-- ==== Sys2Proof/Machine/Transfer.lean ====
section
/-! DEFINITION. The transfer channels (R241 to R258): copies, the decrypt and verify modes, reduction packets (R451), drain,
cursor and configuration. -/

namespace Sys2Proof.Machine
open Sys2Proof

/-! ### Copies at their push -/

/-- XLD at its push. -/
def execXld (o : CCopy) (s : State) : Host.Outcome State Fault Refusal :=
  runStream s fun s => s.push .load (.xld o) o.c0 o.c1 o.c2 o.tail o.stop

/-- XLD_DEC at its push. -/
def execXldDec (o : CCopy) (s : State) : Host.Outcome State Fault Refusal :=
  runStream s fun s => s.push .load (.xldDec o) o.c0 o.c1 o.c2 o.tail o.stop

/-- XLD_VFY at its push. -/
def execXldVfy (o : CCopy) (s : State) : Host.Outcome State Fault Refusal :=
  runStream s fun s => s.push .load (.xldVfy o) o.c0 o.c1 o.c2 o.tail o.stop

/-- XST at its push. -/
def execXst (o : CCopy) (s : State) : Host.Outcome State Fault Refusal :=
  runStream s fun s => s.push .store (.xst o) o.c0 o.c1 o.c2 o.tail o.stop

/-- XCP at its push. -/
def execXcp (o : CCopy) (s : State) : Host.Outcome State Fault Refusal :=
  runStream s fun s => s.push .store (.xcp o) o.c0 o.c1 o.c2 o.tail o.stop

/-- XCP_SCL at its push. -/
def execXcpScl (o : CCopy) (s : State) : Host.Outcome State Fault Refusal :=
  runStream s fun s => s.push .store (.xcpScl o) o.c0 o.c1 o.c2 o.tail o.stop

/-- XCP_VFY at its push. -/
def execXcpVfy (o : CCopy) (s : State) : Host.Outcome State Fault Refusal :=
  runStream s fun s => s.push .store (.xcpVfy o) o.c0 o.c1 o.c2 o.tail o.stop

/-! ### Descriptors (R245, R246) -/

/-- The kinds of copy. -/
inductive CopyKind where
  /-- xld -/
  | ld
  /-- xld.dec -/
  | dec
  /-- xst -/
  | st
  /-- xcp -/
  | cp
  deriving DecidableEq, Repr

/-- What a copy command is. -/
structure CopyOp where
  kind : CopyKind
  scl : Bool
  vfy : Bool
  deriving DecidableEq, Repr

/-- The copy that a queued command is. -/
def copyOf : Instr → Option CopyOp
  | .xld _ => some ⟨.ld, false, false⟩
  | .xldDec _ => some ⟨.dec, false, false⟩
  | .xldVfy _ => some ⟨.ld, false, true⟩
  | .xst _ => some ⟨.st, false, false⟩
  | .xcp _ => some ⟨.cp, false, false⟩
  | .xcpScl _ => some ⟨.cp, true, false⟩
  | .xcpVfy _ => some ⟨.cp, false, true⟩
  | _ => none

/-- ORGi. -/
def cdOrg (d : List Byte) (i : Nat) : Int := signed 32 (field d (4 * i) 4)
/-- CNTi. -/
def cdCnt (d : List Byte) (i : Nat) : Nat := field d (0x10 + 4 * i) 4
/-- SPBASE. -/
def cdBase (d : List Byte) : Nat := field d 0x20 4
/-- SPSTR. -/
def cdStride (d : List Byte) : Nat := field d 0x24 4
/-- SCALEH. -/
def cdScale (d : List Byte) : Dword := d64 (field d 0x28 8)
/-- DORGi. -/
def cdDorg (d : List Byte) (i : Nat) : Int := signed 32 (field d (0x30 + 4 * i) 4)

/-- A copy that has latched its operands: what it is, its descriptor, and its handle entries in order. -/
structure Copy where
  op : CopyOp
  desc : List Byte
  first : HEntry
  /-- the destination of xcp; otherwise the handle itself -/
  second : HEntry
  scale : HEntry
  deriving DecidableEq, Repr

Task prompt ::
Say how many lines in the records contain the word "CCopy". Nothing but the number is required.

Exercise solution ::
7